- Salimabad Location in West Bengal, India
- Coordinates: 23°04′44″N 87°59′48″E﻿ / ﻿23.0790°N 87.9968°E
- Country: India
- State: West Bengal
- District: Purba Bardhaman district
- Block: Jamalpur

Area
- • Total: 3.422 km^{2} (1.321 sq mi)

Population (2011)
- • Total: 5,491
- • Density: 1,605/km^{2} (4,156/sq mi)

Languages
- Time zone: UTC+5:30 (IST)
- PIN: 713408

= Salimabad, Purba Bardhaman =

Village in West Bengal, India

Salimabad is a village in Jamalpur block of Purba Bardhaman district, West Bengal, India. It is located on the east bank of the Damodar river, about 20 mi south of the city of Bardhaman. Historically known as Sulaimanabad, it was the capital of a sarkar of Mughal Bengal. Today, the primary economic activities in the village are growing rice and producing cloth. As of 2011, Salimabad has a population of 5,491, in 1,282 households.

== Geography ==
Salimabad is located on the east bank of the Damodar river, about 20 mi south of the city of Bardhaman.
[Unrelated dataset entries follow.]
-- ==== Sys2Proof/Machine/PlanCheck.lean ====
section
/-!
DEFINITION. Checks 6 to 12 of LOAD_PLAN (Table 13-8): slots and pinned lines, state depths, lodes, dependency order,
lengths, bandwidth and energy; and the record that a loaded plan leaves.
-/

namespace Sys2Proof.Machine

/-! ## Check 6 (R25, R409) -/

/-- Every row of the block that a read lode places data in, within a slot index range of its first transfers (R395, R396). -/
def lodeRowSet (d : BitVec 512) : List Nat :=
  let n := ldRows d
  let m := ldSlots d
  let row (ix k : Nat) : Nat := 32 * (ldSlot d + ix % m) + k
  if 32 < n then
    ((List.range (min ((ldCount d + 1) * (ldNbase d + 1)) m)).flatMap fun t =>
      (List.range n).map fun k => row (2 * t + k / 32) (k % 32)).eraseDups
  else
    let one := List.range (min (ldCap d / n) (ldCount d + 1) * n) ++ (if ldSc d then [30, 31] else [])
    (List.range m).flatMap fun ix => one.map (row ix)

/-- The lodes of a plan and those in use, as descriptors; the plan's come first. -/
def allDescs (s : State) (p : PlanSrc) : List (BitVec 512) := p.lodes.map (·.desc) ++ (otherLodes s p).map (·.desc)

/-- Two read lodes share a row. -/
def lodesMeet (d e : BitVec 512) : Bool :=
  ldRead d && ldRead e && decide (ldFen d = ldFen e ∧ ldBuf d = ldBuf e ∧ ldSlot d < ldSlot e + ldSlots e ∧ ldSlot e < ldSlot d + ldSlots d)
    && ((lodeRowSet d).any fun r => (lodeRowSet e).contains r)

/-- Rows that SENDs write, with their counters; a row of two counters comes as `none`. -/
def mergeWrites (m w : SMap (Option Nat)) : SMap (Option Nat) × Bool :=
  w.foldl (fun a x =>
    match mapGet none a.1 x.1 with
    | none => (mapPut none a.1 x.1 x.2, a.2)
    | some g => (a.1, a.2 || decide (some g ≠ x.2))) (m, false)

/-- Every row that the plan's own SENDs write, and whether one is of two counters; a counter is told apart by its fen. -/
def planWrites (st : List Study) : SMap (Option Nat) × Bool :=
  st.foldl (fun a x => x.runs.foldl (fun a r =>
    let y := mergeWrites a.1 r.act.writes
    (y.1, a.2 || y.2 || r.act.clash.isSome)) a) ([], false)

/-- A row that both a read lode and a SEND write. -/
def lodeSendMeet (d : BitVec 512) (w : SMap (Option Nat)) : Bool :=
  match ldBuf d with
  | some b => ldRead d && (lodeRowSet d).any fun r => (mapGet none w (rowKey (ldFen d) b r)).isSome
  | none => false

/-- The cache lines that transfer `j` of base `k` touches. -/
def xferLines (d : BitVec 512) (k j : Nat) : List (Word × Nat) :=
  let lo := ldOffset d k + ldStride d * j
  let first := lo / 4096
  (List.range ((lo + 128 * ldRows d - 1) / 4096 + 1 - first)).map fun i => (ldHandle d k, first + i)

/-- The lines that a SHARED lode pins (R24). -/
def pinLines (d : BitVec 512) : List (Word × Nat) :=
  if ldShared d then ((ldBases d).flatMap fun k => (List.range (ldCount d + 1)).flatMap (xferLines d k)).eraseDups else []

/-- The W-buffer slots that a fen declares: those of lodes, of routes and of rows that SENDs write. -/
def slotsDeclared (s : State) (p : PlanSrc) (w : SMap (Option Nat)) (fen : Nat) : Nat :=
  let lodes := (allDescs s p).flatMap fun d =>
    if ldFen d = fen ∧ ldBuf d = some .w then (List.range (ldSlots d)).map (ldSlot d + ·) else []
  let routes := (ownRoutes p).filterMap fun r => if r.kind = 0 ∧ r.fen = fen ∧ r.buf = .w then some (r.row / 32) else none
  let sends := w.filterMap fun x =>
    if x.1 / 12288 = 3 * fen + bufCode .w then some (x.1 % 12288 / 32) else none
  (lodes ++ routes ++ sends).eraseDups.length

/-- Check 6. -/
def checkSlots (s : State) (p : PlanSrc) (st : List Study) : Option PlanErr :=
  let e : PlanErr := { st := stRefusedSlots, check := 6 }
  let own := planWrites st
  let all := (plansOf s).foldl (fun (a : SMap (Option Nat) × Bool) x =>
    let y := mergeWrites a.1 x.2.writes; (y.1, a.2 || y.2)) own
  let descs := allDescs s p
  let pins := (descs.flatMap pinLines).eraseDups
  let sets := pins.map fun x => lineSet x.1 x.2
  firstBad (fun i x => !((descs.take i) ++ (descs.drop p.lodes.length)).any fun d => lodesMeet x.desc d)
    (fun i x => { e with sect := sectIx p 2, entry := i, fen := ldFen x.desc }) p.lodes
  <|> (if all.2 then some e else none)
  <|> (descs.findSome? fun d => if lodeSendMeet d all.1 then some { e with fen := ldFen d } else none)
  <|> ((List.range 64).findSome? fun n =>
        let mine := ((descs.filter fun d => decide (ldFen d = n)).flatMap pinLines).eraseDups.length
        let k := slotsDeclared s p all.1 n + mine
        if 384 < k then some { e with fen := n, value := k } else none)
  <|> (sets.findSome? fun x => if 12 < sets.count x then some { e with value := sets.count x } else none)

/-! ## Check 7 (R157, R221) -/

/-- Every tile that a raw binding names. -/
def bindAll (b : BindSrc) : List (Nat × Nat × Nat) := bindTriples b ++ bindInits b

/-- Check 7: a tile named twice, in the plan or in a loaded one. Seven bits hold every depth within 0–127. -/
def checkTiles (s : State) (p : PlanSrc) : Option PlanErr :=
  let taken := (plansOf s).flatMap fun x => x.2.bindings.flatMap fun b => b.tiles ++ b.initTiles
  let clash (i : Nat) (b : BindSrc) : Option (Nat × Nat × Nat) :=
    let before := taken ++ (p.binds.take i).flatMap bindAll
    ((bindAll b).zipIdx.find? fun x => before.contains x.1 || ((bindAll b).take x.2).contains x.1).map (·.1)
  p.binds.zipIdx.findSome? fun x => (clash x.2 x.1).map fun t =>
    { st := stRefusedStateDepth, check := 7, fen := t.1, sect := sectIx p 4, entry := x.2, value := t.2.2 }

/-! ## Check 8 (R409, R426, R430, R432) -/

/-- The plan's lodes armed one after another, each under the object checks, or the first that these refuse. -/
def armAll (p : PlanSrc) (k : Nat) : List (LodeSrc × Nat) → State → PlanErr ⊕ State
  | [], s => .inr s
  | (x, i) :: l, s =>
    let old := lodeOf s x.ix
    let e (st : Status) : PlanErr := { st := st, check := 8, sect := sectIx p 2, entry := i, fen := ldFen x.desc }
    if !lodeIdle old then .inl (e stRefusedLodes)
    else match resolveLode (dropRefs x.ix s) x.desc with
      | .inl st => .inl (e st)
      | .inr tiers => armAll p k l (armLode x.ix x.desc tiers (some k) s)

/-- Check 8: the state with the plan's lodes armed, or what refuses it. -/
def checkLodes (s : State) (p : PlanSrc) (k : Nat) : PlanErr ⊕ State :=
  let e : PlanErr := { st := stRefusedLodes, check := 8, sect := sectIx p 2 }
  let descs := allDescs s p
  if p.lodes ≠ [] ∧ tierWorks s = false then .inl { e with st := stRefusedConfig }
  else if inflightOk descs = false then
    .inl { e with value := if 1024 < inflightSum false descs then inflightSum false descs else inflightSum true descs }
  else armAll p k p.lodes.zipIdx s

/-! ## Check 9 (R410) -/

/-- The run of a fen under an assignment. -/
def runFor (ds : List (BitVec 256)) (x : Study) (idx : Nat) : Option PlanRun :=
  let c := choiceFor ds x.src.fen idx
  x.runs.find? fun r => decide (r.choice = c)

/-- What the plan's counters carry from the previous tempo. -/
def carriedOf (p : PlanSrc) : SMap Nat :=
  p.counters.foldl (fun m c => mapPut 0 m (ctrKey c.fen c.counter) c.carried) []

/-- The decisions, carried arrivals and studies of the plan, and of every plan already loaded (R409). -/
def ordParts (s : State) (p : PlanSrc) (st : List Study) : List (List (BitVec 256) × SMap Nat × List Study) :=
  (p.decisions, carriedOf p, st) :: (loadedStudies s).map fun x => (x.1.decisions, x.1.carried, x.2)

/-- The lodes whose transfers come in a tempo: the plan's, those of loaded plans, and the driver's that still run. -/
def ordLodes (s : State) (p : PlanSrc) : List (BitVec 512) :=
  p.lodes.map (·.desc) ++ ((otherLodes s p).filter fun x => !lodeGone x && (x.plan.isSome || decide (x.st ≠ .done))).map (·.desc)

/-- The event graph of one tempo under an assignment of every part, before its first event. -/
def ordStart (lodes : List (BitVec 512)) (parts : List (List (BitVec 256) × SMap Nat × List Study)) (idx : Nat) : OrdRun :=
  let at_ := parts.zip (variantsOf (parts.map fun x => assignments x.1) idx)
  let fens := at_.flatMap fun x => x.1.2.2.map fun y => (y, ((runFor x.1.1 y x.2).map (·.act.evs.reverse)).getD [])
  { fens := fens.map fun x => (x.1.src.fen, x.2)
    lodes := lodes.map fun d => { desc := d, st := .armed, slot := firstSlot d }
    sent := parts.foldl (fun m x => x.2.1.foldl (fun m c => mapPut 0 m c.1 c.2) m) []
    credits := fens.foldl (fun m x => x.1.links.foldl (fun m l =>
      if l.2.hasNext then mapPut 0 m (4 * x.1.src.fen + l.1) l.2.nextK else m) m) []
    links := fens.map fun x => (x.1.src.fen, x.1.links) }

/-- Check 9. -/
def checkOrder (s : State) (p : PlanSrc) (st : List Study) : Option PlanErr :=
  let parts := ordParts s p st
  let lodes := ordLodes s p
  ((List.range ((parts.map fun x => assignments x.1).foldl (· * ·) 1)).find? fun i => !ordAcyclic (ordStart lodes parts i)).map
    fun i => { st := stRefusedSlotCycle, check := 9, variant := i % assignments p.decisions }

/-! ## Check 10 (R217, R302, R370) -/

/-- The length of a segment variant (R332, R347). -/
def runLength (r : PlanRun) : Nat := if r.most.ended then r.most.fin else max r.most.fin r.most.ck

/-- The worst length of the plan's segments. -/
def worstLength (st : List Study) : Nat := (st.map fun x => (x.runs.map runLength).foldl max 0).foldl max 0

/-- Check 10 under a configuration. -/
def checkLengths (fin : List ((Nat × ScanDecl) × Nat)) (p : PlanSrc) (st : List Study) (m : SMap (Option Word)) : Option PlanErr :=
  let e : PlanErr := { st := stRefusedCycles, check := 10 }
  let b := budgetCk m
  let tempo := cfgPeriod m * 45 / 2 - 96
  (st.findSome? fun x => (x.runs.find? fun r => r.most.past || r.act.past || decide (b < runLength r)).map fun r =>
    { e with fen := x.src.fen, sect := sectIx p 1, entry := x.entry, variant := r.idx, value := runLength r })
  <|> ((scansOf p).zipIdx.findSome? fun d =>
        let n := scanFinish fin d.1.scan
        if b < n then some { e with sect := sectIx p 5, entry := d.2, value := n } else none)
  <|> ((fin.find? fun x => decide (0 < x.1.1 ∧ b < x.2)).map fun x => { e with sect := sectIx p 5, value := x.2 })
  <|> (st.findSome? fun x => (x.runs.find? fun r => decide (tempo < r.most.chainEnd)).map fun r =>
        { e with fen := x.src.fen, variant := r.idx, value := r.most.chainEnd })

/-! ## The plan's record: R423, R482, R570 -/

/-- Bytes that a base of a lode moves in a tempo (R423), and the lines that are pinned after it. -/
def baseBytes (d : BitVec 512) (pins : List (Word × Nat)) (k : Nat) : Nat × List (Word × Nat) :=
  if !ldCache d || ldFabric d then ((ldCount d + 1) * ldRows d * 128, pins)
  else (List.range (ldCount d + 1)).foldl (fun a j =>
    let new := (xferLines d k j).filter fun x => !a.2.contains x
    (a.1 + 4096 * new.length, if ldShared d then a.2 ++ new else a.2)) (0, pins)

/-- Bytes of the plan's lodes on tier A, on tier B, and elsewhere, once they are armed; SHARED lodes come first (R26). -/
def lodeBytes (armed : State) (p : PlanSrc) : Nat × Nat × Nat :=
  let order := (p.lodes.filter fun x => ldShared x.desc) ++ p.lodes.filter fun x => !ldShared x.desc
  let l := order.flatMap fun x => (ldBases x.desc).map fun k => (x.desc, k, (lodeOf armed x.ix).tiers[k]?)
  let r := l.foldl (fun (a : (Nat × Nat × Nat) × List (Word × Nat)) x =>
    let y := baseBytes x.1 a.2 x.2.1
    let n := a.1
    (match x.2.2 with
      | some .a => (n.1 + y.1, n.2)
      | some .b => (n.1, n.2.1 + y.1, n.2.2)
      | _ => (n.1, n.2.1, n.2.2 + y.1), y.2)) ((0, 0, 0), [])
  r.1

/-- Frames of the plan's messages on a link, the most over the assignments. -/
def messageFrames (p : PlanSrc) (st : List Study) (c : Nat) : Nat :=
  ((List.range (assignments p.decisions)).map fun i =>
    (st.map fun x => ((runFor p.decisions x i).map fun r => mapGet 0 r.act.frames c).getD 0).sum).foldl max 0

/-- Carries of the plan's ring scans on a link. -/
def carryFrames (s : State) (p : PlanSrc) (c : Nat) : Nat :=
  (((scansOf p).filter fun d => ringSends s d && decide (ringOut d = c)).map (·.tiles)).sum

/-- Edges of the tree that a scan's leaves use: one above each participating leaf and each node below the root. -/
def treeEdges (d : ScanDecl) : Nat :=
  ((List.range 6).map fun k => ((fensOfMask d.leaves).map fun n => n / 2 ^ k).eraseDups.length).sum

/-- Energy of a scan's carries in the tree, up, down and, where the ring corrects, down again (Table 15-5). -/
def treePj (s : State) (d : ScanDecl) : Nat :=
  43 * 14 * treeEdges d * d.tiles * (if d.ring && !(ringEnds s d).1 then 3 else 2)

/-- Rows that a lode moves in a tempo, with rows 30 and 31 of each scaled slot (R396). -/
def rowsMoved (d : BitVec 512) : Nat :=
  let n := ldCount d + 1
  let per := max 1 (ldCap d / ldRows d)
  (ldNbase d + 1) * (n * ldRows d + if ldSc d then 2 * ((n + per - 1) / per) else 0)

/-- Energy of the plan in a tempo, in pJ (R570). -/
def planPj (s armed : State) (p : PlanSrc) (st : List Study) : Nat :=
  let fens := (st.map fun x => (x.runs.map (·.most.pj)).foldl max 0).sum
  let b := lodeBytes armed p
  let rows := (p.lodes.map fun l => rowsMoved l.desc).sum
  fens + 3 * (b.1 + b.2.1 + b.2.2) + 14 * rows + ((scansOf p).map (treePj s)).sum

/-- The pushes of each leaf to each tile (R613). -/
def expectOf (st : List Study) (scan : Nat) : List (Nat × Nat × Nat) :=
  st.flatMap fun x => match x.runs with
    | [] => []
    | r :: _ => r.act.pushes.filterMap fun e => if e.1 / 512 = scan then some (x.src.fen, e.1 % 512, e.2) else none

/-- The record of the plan, once loaded. -/
def planRecord (s armed : State) (p : PlanSrc) (st : List Study) : Plan :=
  let b := lodeBytes armed p
  { fens := p.fens, mapGen := p.mapGen, unloading := false, worst := worstLength st,
    bindings := p.binds.map bindOf,
    scans := p.scans.map fun d => scanOfBits d (expectOf st (bitsAt d 3 0)),
    decisions := p.decisions,
    msgCounters := (p.counters.filter fun c => decide (c.feed = 2)).map fun c => (c.fen, c.counter),
    writes := (planWrites st).1, tierA := b.1, tierB := b.2.1,
    frames := (List.range 3).map (messageFrames p st) ++ (List.range 3).map (carryFrames s p),
    energyPj := planPj s armed p st, carried := carriedOf p }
The Kānā Nadī canal is drawn off from the river here.

== History ==
Salimabad was originally named Sulaimanabad, after Sulaiman Khan Karrani, who ruled the Bengal Sultanate from 1565 to 1572. In the late 1500s, Sulaimanabad was listed in the Ain-i Akbari as the seat of a sarkar under subah Bengal. The sarkar contained 31 mahals, of which Haveli Sulaimanabad (i.e. the suburban district around the city) was one. The entire sarkar had an assessed revenue of 17,629,964 dams, and it supplied a force of 5,000 infantry and 100 cavalry. The mahal of Haveli Sulaimanabad was assessed at a revenue of 2,051,090 dams.

At some point after the Ain-i Akbaris compilation, the name Sulaimanabad was truncated to Salimabad. According to Heinrich Blochmann, the change in name may have been simply because the old name was "too long", or it may have been to honour the emperor Jahangir, who was originally named Salim. Irfan Habib notes that this is not a one-off phenomenon – several other places named in the Ain have also undergone a change from "Sulaiman" to "Salim" since the Ain was written.

== Demographics ==
According to the 2011 Census of India, Salimabad had a population of 5,491, in 1,282 households.

== Economy ==
The 2011 census listed two main commodities produced in Salimabad: rice and cloth. Sari weaving followed the two as the village's third-most important economic activity. No regular market or weekly haat was listed as meeting here, and there were no banks or agricultural credit societies.

== Infrastructure ==
According to the 2011 census, the village of Salimpur had 1 primary health sub-centre, 2 primary schools, and 1 secondary school. There was no library or post office, nor any public restrooms. Drinking water was mainly drawn from wells or tanks. Access to electricity was present but limited.

== Transport ==
There is no bus service to Salimpur, and there is no train station in the village. Streets are mainly made of kachcha materials.